Terminal Rendering (internal/render/)

v0.56.2: Vertical space compression — Start() is now a no-op; blank lines removed from Iteration/FinalAnswer/Summary. Raw-mode cursor uses \r\n instead of bare \n for cross-platform compatibility.

Identity

System prompt is loaded by priority: --system flag > ~/.odek/IDENTITY.md > compiled-in defaultSystem. The default is a concise identity focused on TDD workflow, tool discipline, and safety rules.

Security Architecture

Layered prompt-injection / approval-fatigue defenses. Full reference: docs/SECURITY.md.
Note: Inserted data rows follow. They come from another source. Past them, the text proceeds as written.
-- ==== Sys2Proof/Laws/MemOk.lean ====
section
/-! SUPPORT. Every operation and every meaning keeps memory in its canonical form: one lemma for each, in the order of their definitions. -/

open Sys2Proof Sys2Proof.Bits

namespace Sys2Proof.Machine

/-! ### What every proof below uses -/

/-- A state with the memory of a state whose memory is canonical. -/
theorem State.memOk_of {s t : State} (h : s.MemOk) (e : t.mem = s.mem) : t.MemOk := by rw [State.MemOk, e]; exact h

/-- A state whose memory is canonical, with bytes written. -/
theorem State.memOk_write {s t : State} (h : s.MemOk) {a : Nat} {bs : List Byte} (e : t.mem = s.mem.write a bs) : t.MemOk := by
  rw [State.MemOk, e]
  exact Mem.write_wf _ _ h

theorem memOk_mem {s : State} (h : s.MemOk) : Mem.wf s.mem = true := h

theorem memOk_fst {α : Type} {x : State × α} {t : State} {a : α} (h : x.1.MemOk) (e : x = (t, a)) : t.MemOk := by rw [e] at h; exact h

theorem memOk_snd {α : Type} {x : α × State} {t : State} {a : α} (h : x.2.MemOk) (e : x = (a, t)) : t.MemOk := by rw [e] at h; exact h

theorem outMemOk_next {t : State} (h : t.MemOk) : OutMemOk (.next t) := h

theorem outMemOk_elim {o : Out} {t : State} (h : OutMemOk o) (e : o = .next t) : t.MemOk := by subst e; exact h

theorem outMemOk_ite {p : Prop} [Decidable p] {a b : Out} (ha : p → OutMemOk a) (hb : ¬ p → OutMemOk b) : OutMemOk (if p then a else b) := by
  split
  · exact ha ‹_›
  · exact hb ‹_›

theorem foldl_inv {α β : Type} {P : β → Prop} {f : β → α → β} {l : List α} {b : β} (hf : ∀ (b : β) (a : α), P b → P (f b a)) (h : P b) :
    P (l.foldl f b) := by
  induction l generalizing b with
  | nil => exact h
  | cons a l ih => exact ih (hf b a h)

theorem memOk_foldl_work {α : Type} {f : Work → α → Work} {l : List α} {w : Work} (hf : ∀ (w : Work) (a : α), w.st.MemOk → (f w a).st.MemOk)
    (h : w.st.MemOk) : (l.foldl f w).st.MemOk := by
  induction l generalizing w with
  | nil => exact h
  | cons a l ih => exact ih (hf w a h)

theorem memOk_foldl_work_fst {α β : Type} {f : Work × β → α → Work × β} {l : List α} {w : Work × β}
    (hf : ∀ (w : Work × β) (a : α), w.1.st.MemOk → (f w a).1.st.MemOk) (h : w.1.st.MemOk) : (l.foldl f w).1.st.MemOk := by
  induction l generalizing w with
  | nil => exact h
  | cons a l ih => exact ih (hf w a h)

theorem memOk_ite {p : Prop} [Decidable p] {a b : State} (ha : p → a.MemOk) (hb : ¬ p → b.MemOk) : (if p then a else b).MemOk := by
  split
  · exact ha ‹_›
  · exact hb ‹_›

theorem memOk_foldl {α : Type} {f : State → α → State} {l : List α} {s : State} (hf : ∀ (s : State) (a : α), s.MemOk → (f s a).MemOk)
    (h : s.MemOk) : (l.foldl f s).MemOk := by
  induction l generalizing s with
  | nil => exact h
  | cons a l ih => exact ih (hf s a h)

theorem memOk_foldl_fst {α β : Type} {f : State × β → α → State × β} {l : List α} {s : State × β}
    (hf : ∀ (s : State × β) (a : α), s.1.MemOk → (f s a).1.MemOk) (h : s.1.MemOk) : (l.foldl f s).1.MemOk := by
  induction l generalizing s with
  | nil => exact h
  | cons a l ih => exact ih (hf s a h)

theorem State.setCore_memOk {s : State} (h : s.MemOk) (c : Nat) (k : Core) : (s.setCore c k).MemOk := h
theorem State.updCore_memOk {s : State} (h : s.MemOk) (c : Nat) (f : Core → Core) : (s.updCore c f).MemOk := h
theorem State.updDie_memOk {s : State} (h : s.MemOk) (c : Nat) (f : Die → Die) : (s.updDie c f).MemOk := h
theorem State.updAgent_memOk {s : State} (h : s.MemOk) (c : Nat) (f : Agent → Agent) : (s.updAgent c f).MemOk := h
theorem State.updCtx_memOk {s : State} (h : s.MemOk) (c : Nat) (f : Ctx → Ctx) : (s.updCtx c f).MemOk := h
theorem State.updQueue_memOk {s : State} (h : s.MemOk) (c : Nat) (f : Queue → Queue) : (s.updQueue c f).MemOk := h
theorem State.updGrp_memOk {s : State} (h : s.MemOk) (c : Nat) (f : Grp → Grp) : (s.updGrp c f).MemOk := h
theorem State.updRun_memOk {s : State} (h : s.MemOk) (c : Nat) (f : Run → Run) : (s.updRun c f).MemOk := h
theorem State.updLink_memOk {s : State} (h : s.MemOk) (c : Nat) (f : Link → Link) : (s.updLink c f).MemOk := h
theorem State.updRidge_memOk {s : State} (h : s.MemOk) (f : Ridge → Ridge) : (s.updRidge f).MemOk := h
theorem State.updRegs_memOk {s : State} (h : s.MemOk) (f : Regs → Regs) : (s.updRegs f).MemOk := h
theorem State.updXch_memOk {s : State} (h : s.MemOk) (c : Nat) (f : XChan → XChan) : (s.updXch c f).MemOk := h
theorem State.updEslot_memOk {s : State} (h : s.MemOk) (c : Nat) (f : ESlot → ESlot) : (s.updEslot c f).MemOk := h
theorem State.updRoute_memOk {s : State} (h : s.MemOk) (c r : Nat) (f : Route → Route) : (s.updRoute c r f).MemOk := h
theorem State.updPlent_memOk {s : State} (h : s.MemOk) (c e : Nat) (f : PlEnt → PlEnt) : (s.updPlent c e f).MemOk := h
theorem State.updSlab_memOk {s : State} (h : s.MemOk) (c k : Nat) (f : Slab → Slab) : (s.updSlab c k f).MemOk := h
theorem State.bump_memOk {s : State} (h : s.MemOk) : s.bump.MemOk := h
theorem State.sched_memOk {s : State} (h : s.MemOk) (t : Nat) (i : Instr) : (s.sched t i).MemOk := h

/-! ### Access -/

theorem State.takeFree_memOk {s : State} (h : s.MemOk) : s.takeFree.2.MemOk := h
theorem State.after_memOk {s : State} (h : s.MemOk) (d : Nat) (i : Instr) : (s.after d i).MemOk := by
  unfold State.after
  repeat' with_reducible first
    | assumption | apply State.sched_memOk
theorem State.settled_memOk {s : State} (h : s.MemOk) (d : Nat) (i : Instr) : (s.settled d i).MemOk := by
  unfold State.settled
  extract_lets t
  repeat' first
    | (with_reducible first
        | assumption | apply State.sched_memOk | apply memOk_ite)
    | intro _
theorem State.soon_memOk {s : State} (h : s.MemOk) (i : Instr) : (s.soon i).MemOk := by
  unfold State.soon
  repeat' first
    | (with_reducible first
        | assumption | apply State.sched_memOk | apply memOk_ite)
    | intro _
  • Untrusted-content wrapper (cmd/odek/untrusted.go) — every tool whose output sources from outside the trust boundary (browser, read_file, shell, search_files, multi_grep, transcribe, any MCP tool) wraps results in <untrusted_content_<nonce> source="...">…</untrusted_content_<nonce>>. Per-call nonce defeats wrapper-escape via literal close tag.
  • Audit log (cmd/odek/audit.go + internal/session/audit.go) — every wrapUntrusted call records source + content-hash + turn into <sessions>/audit/<id>.json. After each turn a divergence heuristic flags suspicious_divergence=true when the agent ingested untrusted content AND its tool calls referenced resources the user did not mention. Inspect with odek audit <session-id> / odek audit --list.
  • Memory taint (internal/memory/provenance.go) — EpisodeProvenance tracks Untrusted/Sources/UserApproved. Tainted episodes are stored but Search() filters them out, so a one-shot injection cannot persist via the episode pipeline. User must explicitly promote.
  • Skill provenance gate (internal/skills/loader.go + cache.go) — Skill.Provenance{Untrusted, Sources, NeedsReview}. NeedsReview skills pin to Lazy regardless of auto_load. odek skill promote <name> clears the flag after user review.
  • Sub-agent damage cap (cmd/odek/subagent.go::applySubagentTrust) — delegate_tasks carries trust_level + max_risk. Untrusted ⇒ NonInteractive=deny, Destructive/CodeExec/Install/SystemWrite/NetworkEgress all forced to Deny. max_risk ⇒ everything above cap forced to Deny.
  • FD-based API key handoff (cmd/odek/subagent_key.go) — parent writes key to a 0600 tempfile, immediately unlink()s, passes the FD via cmd.ExtraFiles. Sub-agent reads from $ODEK_API_KEY_FD and closes. Key never in /proc/<pid>/environ.
  • Approver friction (internal/danger/approver.go, cmd/odek/wsapprover.go) — both TTYApprover and WSApprover engage friction mode after 3 approvals of the same class in 60s: require typing literal approve, 1.5s pause. Trust-class shortcut disabled for destructive + blocked regardless.
  • Danger classifier bypass resistance (internal/danger/classifier.go) — normalize() pre-processes: expand $IFS / ${IFS}, extract $(...) / `...` substitutions, strip command / exec / builtin wrappers, collapse unquoted backslashes, basename absolute paths. Regression suite in classifier_bypass_test.go.
  • WS Origin allowlist (cmd/odek/serve.go::checkLocalOrigin) — rejects non-localhost upgrades. Closes CSRF-on-localhost.
  • Serve sandbox default-onodek serve enables --sandbox automatically unless --no-sandbox is passed.
  • Secret redaction (internal/redact/redact.go) — 20+ patterns: OpenAI, Anthropic, GitHub PAT, AWS, PEM, JWT, Vault, Google OAuth, SendGrid, Discord, DB URLs, etc.

Platform Support

CLI, REPL, Web UI, Telegram bot — all in a single binary.

Testing

# All unit tests
go test ./... -count=1

# Race detector
go test -race ./... -count=1

# E2E tests (builds odek binary, tests real subprocess spawning)
ODEK_E2E=true go test -v -count=1 ./cmd/odek/ -run "TestE2E_"

# MCP E2E tests (builds fakeserver from source at test time)
ODEK_E2E=true go test -v -count=1 ./cmd/odek/ -run "TestMCPE2E_"

# Sandbox integration tests (requires Docker)
go test -v -count=1 ./cmd/odek/ -run "TestSandbox"

Note: MCP client E2E tests build the fakeserver from internal/mcpclient/testdata/main.go at test time (no pre-compiled binary). Cross-platform test fixes in v0.56.2: macOS temp dirs classified correctly (LocalWrite not SystemWrite), Docker availability check now verifies daemon reachability.